Additional Information And Where To Find It

This communication does not constitute an offer to sell or the solicitation of an offer to buy any securities or a solicitation of any vote or approval, nor shall there be any sale of securities in any jurisdiction in which such offer, solicitation or sale would be unlawful prior to registration or qualification under the securities laws of any such jurisdiction. The proposed business combination transaction between NRG and GenOn will be submitted to the respective stockholders of NRG and GenOn for their consideration. NRG will file with the Securities and Exchange Commission (“SEC”) a registration statement on Form S-4 that will include a joint proxy statement of NRG and GenOn that also constitutes a prospectus of NRG. NRG and GenOn will mail the joint proxy statement/prospectus to their respective stockholders. NRG and GenOn also plan to file other documents with the SEC regarding the proposed transaction. This communication is not a substitute for any prospectus, proxy statement or any other document which NRG or GenOn may file with the SEC in connection with the proposed transaction. INVESTORS AND SECURITY HOLDERS OF GENON AND NRG ARE URGED TO READ THE JOINT PROXY STATEMENT/PROSPECTUS AND ANY OTHER RELEVANT DOCUMENTS THAT WILL BE FILED WITH THE SEC CAREFULLY AND IN THEIR ENTIRETY WHEN THEY BECOME AVAILABLE BECAUSE THEY WILL CONTAIN IMPORTANT INFORMATION ABOUT THE PROPOSED TRANSACTION. Investors and stockholders will be able to obtain free copies of the joint proxy statement/prospectus and other documents containing important information about NRG and GenOn, once such documents are filed with the SEC, through the website maintained by the SEC at www.sec.gov. NRG and GenOn make available free of charge at www.nrgenergy.com and www.genon.com, respectively (in the “Investor Relations” section), copies of materials they file with, or furnish to, the SEC.

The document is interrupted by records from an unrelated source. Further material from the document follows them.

/-- Service records not yet handed over, of an owner that is not frozen, the oldest first. -/
def svcItems (s : State) (core : Nat) : List (Nat × SvcRec) :=
  let all := (s.cores.get core).mailbox.filterMap (fun e => e.2.map (fun r => (e.1, r)))
  takeOne (fun e => (s.wgs.get e.2.vgid).owner) ((all.filter (fun e =>
    !e.2.taken && !isFrozen s (s.wgs.get e.2.vgid).owner (dieOfCore core) && (s.wgs.get e.2.vgid).phase != .none)).mergeSort
      (fun a b => decide (a.2.order ≤ b.2.order)))

def State.enterWalk (s : State) (core : Nat) (rs : List WalkReq) : State :=
  let owner := ((rs.head?).map (·.owner)).getD 0
  let same := fun (r x : WalkReq) => x.owner == r.owner && x.core == r.core && x.granule == r.granule && x.die == r.die
  match walkPc s owner with
  | none => rs.foldl (fun s r => (s.endWalk (same r)).refuse r.waiters r.granule) s
  | some pc =>
    let s := { s with walks := s.walks.map (fun (r : WalkReq) => if rs.any (same r) then { r with taken := true } else r) }
    s.startInv core owner pc 0 .walk 0
      (rs.map (fun r => { key := r.granule, va := r.va, word := r.word.toNat, ended := false, die := r.die }))
      (rs.map (fun r => [r.va, r.word.toNat])) []

def State.enterFault (s : State) (core : Nat) (fs : List (Nat × FaultWaiters)) : State :=
  let owner := ((fs.head?).map (fun e => e.1 / 2 ^ 32)).getD 0
  match faultPc s owner with
  | none => fs.foldl (fun s e => s.endFault owner (e.1 % 2 ^ 32) 3) s
  | some pc =>
    let s := fs.foldl (fun (s : State) e => { s with faults := s.faults.update e.1 (fun f => { f with taken := true }) }) s
    s.startInv core owner pc 1 .fault 0
      (fs.map (fun e => { key := e.1 % 2 ^ 32, va := e.2.va, word := e.2.word.toNat, ended := false, die := e.2.die }))
      (fs.map (fun e => [e.2.va, e.2.index])) []

def State.enterSvc (s : State) (core : Nat) (rs : List (Nat × SvcRec)) : State :=
  let owner := ((rs.head?).map (fun e => (s.wgs.get e.2.vgid).owner)).getD 0
  match svcPc s owner with
  | none => rs.foldl (fun s e => s.failSvc core e.1) s
  | some pc =>
    let s := rs.foldl (fun s e => s.setCore core (fun c =>
      { c with mailbox := c.mailbox.update e.1 (fun r => r.map (fun r => { r with taken := true })) })) s
    s.startInv core owner pc 4 .svc 0 (rs.map (fun e => { key := e.1, va := 0, word := 0, ended := false }))
      (rs.map (fun e => e.2.words.map (·.toNat) ++ [e.1])) []

/-- Save or restore the next workgroup of a core: the owner's handler, or the Crucible where none is installed or the
owner is frozen (R211, R339, R365). -/
def State.enterSave (s : State) (core : Nat) (restore : Bool) (v : Nat) : State :=
  let g := s.wgs.get v
  match savePc s g.owner, frameOf s g, isFrozen s g.owner (dieOfCore core) with
  | some pc, some (base, slot), false =>
    let n := g.warps.length
    s.startInv core g.owner pc (if restore then 3 else 2) (if restore then .restore else .save) v
      ((List.range n).map (fun i => { key := i, va := 0, word := 0, ended := false }))
      ((List.range n).map (fun i => [i])) [v, base, slot]
  | _, _, _ => s.post (.saveDeadlineExpiry v)

/-- The next save or restore of a core that may begin (R174, R208). -/
def nextSave (s : State) (core : Nat) : Option (Bool × Nat) :=
  ((s.cores.get core).saves.filter (fun x => x.1 || savable s x.2)).head?

/-- HANDLER_INVOCATION: a free supervisor warp takes its next work, in the precedence of R342. -/
def execHandlerInvocation (core : Nat) (s : State) : Host.Outcome State Fault Refusal :=
  if (s.cores.get core).inv.isSome then .next s
  else if walkItems s core ≠ [] then finish (s.enterWalk core (walkItems s core))
  else if !(faultItems s core).isEmpty then finish (s.enterFault core (faultItems s core))
  else
    match nextSave s core with
    | some x => finish (s.enterSave core x.1 x.2)
    | none => if !(svcItems s core).isEmpty then finish (s.enterSvc core (svcItems s core)) else .next s

/-! ### The fault queue's consumers (R357, R361, R362) -/

/-- Write held posts while one fits. -/
def State.settleHeld (s : State) : Nat → State
  | 0 => s
  | n + 1 => if s.held.any (postReady s) then s.writeHeld.settleHeld n else s

/-- FQCONS advances past ended entries in ring order (R362). -/
def State.advanceCons (s : State) (owner : Nat) : Nat → State
  | 0 => s
  | n + 1 =>
    match faultQueue s owner with
    | none => s
    | some (_, len) =>
      let c := dirWord s owner 16
      if c = dirWord s owner 15 ∨ faultState s owner (c % len) < 2 then s
      else (s.resPutWord owner ((s.owners.get owner).rbase + 8 * 16) ((c + 1) % 2 ^ 64)).advanceCons owner n

/-- The first entry of an owner that AUTODISP has not considered. -/
def unseen (s : State) (owner : Nat) : Option (Nat × FaultWaiters) :=
  s.faults.find? (fun e => e.1 / 2 ^ 32 == owner && e.2.live && !e.2.taken &&
    (e.2.kind == 2 || (!e.2.seen && (faultPc s owner).isSome)))

/-- An entry waits for a core's fault handler, in the order of the dispatches (R342). -/
def State.dispatchFault (s : State) (k core : Nat) : State :=
  { s with faults := s.faults.update k (fun f => { f with seen := true, dispatched := some core, order := s.serial }),
           serial := s.serial + 1 }

/-- AUTODISP_DISPATCH: the hardware dispatches a POSTED entry to the core that posted it, fails a HANDLER entry, and
advances FQCONS (R362). -/
def execAutodispDispatch (owner : Nat) (s : State) : Host.Outcome State Fault Refusal :=
  if !autodisp s owner then .next s
  else
    let s := match unseen s owner with
      | none => s
      | some (k, f) =>
        if f.kind = 2 then s.endFault owner (k % 2 ^ 32) 3
        else if faultState s owner f.index ≠ 0 then { s with faults := s.faults.update k (fun f => { f with seen := true }) }
        else s.dispatchFault k f.core
    let s := s.advanceCons owner ((faultQueue s owner).map (·.2) |>.getD 0)
    finish (s.settleHeld s.held.length)

/-- The live entry at a ring index. -/
def entryAt (s : State) (owner index : Nat) : Option (Nat × FaultWaiters) :=
  s.faults.find? (fun e => e.1 / 2 ^ 32 == owner && e.2.live && e.2.index == index)

/-- FQDONE: the hart ends an entry (R361). (DEDUCED, log 24) -/
def execFqdone (owner : Nat) (w : Word) (s : State) : Host.Outcome State Fault Refusal :=
  match entryAt s owner (bitsOf w.toNat 31 0) with
  | none => .next s
  | some (k, _) =>
    let st := bitsOf w.toNat 34 32
    if st < 2 ∨ 4 < st then .next s else finish (s.endFault owner (k % 2 ^ 32) st)

/-- DISPATCH: the hart has the fault handler run on an entry on a core of the owner (R339, R361). (DEDUCED, log 24) -/
def execDispatch (owner : Nat) (w : Word) (s : State) : Host.Outcome State Fault Refusal :=
  match entryAt s owner (bitsOf w.toNat 31 0) with
  | none => .next s
  | some (k, f) =>
    let core := bitsOf w.toNat 42 41 * 512 + bitsOf w.toNat 40 32
    if f.taken ∨ !(ownerCores (s.owners.get owner)).contains core then .next s
    else if (faultPc s owner).isNone then finish (s.endFault owner (k % 2 ^ 32) 3)
    else .next (s.dispatchFault k core)

/-! ### The service hart's port and accesses (R361) -/

def hartWord (s : State) (owner off : Nat) : Word := (s.owners.get owner).hart.get off
def State.setHart (s : State) (owner off : Nat) (x : Word) : State :=
  s.setOwner owner (fun o => { o with hart := o.hart.set off x })

/-- FILLGO: `tfill` on a die with the operands of the port (R361). -/
def execFillgo (owner : Nat) (w : Word) (s : State) : Host.Outcome State Fault Refusal :=
  if 4 ≤ w.toNat then .next s
  else
    let r := fillOne s owner w.toNat none (hartWord s owner 0x10).toNat (hartWord s owner 0x18).toNat (hartWord s owner 0x20).toNat
    .next (r.2.setHart owner 0x28 (BitVec.ofNat 64 r.1))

Participants In The Merger Solicitation

NRG, GenOn, and certain of their respective directors and executive officers may be deemed to be participants in the solicitation of proxies from the stockholders of GenOn and NRG in connection with the proposed transaction. Information about the directors and executive officers of NRG is set forth in its proxy statement for its 2012 annual meeting of stockholders, which was filed with the SEC on March 12, 2012. Information about the directors and executive officers of GenOn is set forth in its proxy statement for its 2012 annual meeting of stockholders, which was filed with the SEC on March 30, 2012. These documents can be obtained free of charge from the sources indicated above. Other information regarding the participants in the proxy solicitation and a description of their direct and indirect interests, by security holdings or otherwise, will be contained in the joint proxy statement/prospectus and other relevant materials to be filed with the SEC when they become available.